### TASK DATA
/-- Magnitude order with infinity largest (R120, R122). -/
def magLe (x y : FVal) : Bool :=
  match x, y with
  | _, .inf _ => true
  | .inf _, _ => false
  | .fin _ m e, .fin _ n d => let q := min e d; decide (scaled false m e q ≤ scaled false n d q)
  | _, _ => false

/-- The magnitude of a value. -/
def FVal.mag : FVal → FVal
  | .nan s => .nan s
  | .inf _ => .inf false
  | .fin _ m e => .fin false m e

/-- The largest magnitude of a list, NaNs left out. -/
def magMax (xs : List FVal) : FVal :=
  xs.foldl (fun a x => if x.isNan then a else if magLe a x then x.mag else a) (.fin false 0 0)

/-- `RNE(|x| / s(E))`; infinities have none. -/
def bfpScale (m ex : Nat) : FVal → Option Nat
  | .fin _ n e => some (roundAt .rne false n (e - bfpUnit m ex) false 0).1
  | _ => none

/-- The smallest exponent from `ex` on, at most `fuel` steps, that fits (R120 step 3). -/
def bfpFind (m : Nat) (a : FVal) : Nat → Nat → Nat
  | 0, _ => 0xFE
  | fuel + 1, ex =>
    match bfpScale m ex a with
    | some n => if n ≤ 2 ^ (m - 1) - 1 then ex else bfpFind m a fuel (ex + 1)
    | none => 0xFE

/-- Quantisation of the values of one block (R120): exponent, mantissas as `m`-bit patterns, flags. In a block that holds a
NaN every mantissa is zero: the NaN and every other element but a zero differ from what the block holds (NX) and have gone
to zero (UF; log entry 83), and an infinity sets OF. -/
def bfpQuant (m : Nat) (xs : List FVal) : Nat × List Nat × Word :=
  if xs.any FVal.isNan then
    (0xFF, xs.map (fun _ => 0), fNX ||| fUF ||| if xs.any FVal.isInf then fOF else 0)
  else if xs.all FVal.isZero then (0, xs.map (fun _ => 0), 0)
  else
    let ex := bfpFind m (magMax xs) 254 1
    let top : Nat := 2 ^ (m - 1) - 1
    let one (x : FVal) : Nat × Word :=
      match x with
      | .inf n => (wrap m (if n then -(top : Int) else top), fOF ||| fNX)
      | .fin n a e =>
        let (k, inexact) := roundAt .rne false a (e - bfpUnit m ex) false 0
        let c := min k top
        (wrap m (if n then -(c : Int) else c),
          (if inexact || top < k then fNX else 0) ||| (if a != 0 && c == 0 then fUF else 0) |||
          (if top < k then fOF else 0))
      | .nan _ => (0, 0)
    let rs := xs.map one
    (ex, rs.map (·.1), rs.foldl (fun f r => f ||| r.2) 0)

end Sys2Proof.Machine
end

### HOW TO COMPLETE THIS TASK
Filter the records above down to the lines containing "inexact".

### WRITTEN SOLUTION
        let (k, inexact) := roundAt .rne false a (e - bfpUnit m ex) false 0
          (if inexact || top < k then fNX else 0) ||| (if a != 0 && c == 0 then fUF else 0) |||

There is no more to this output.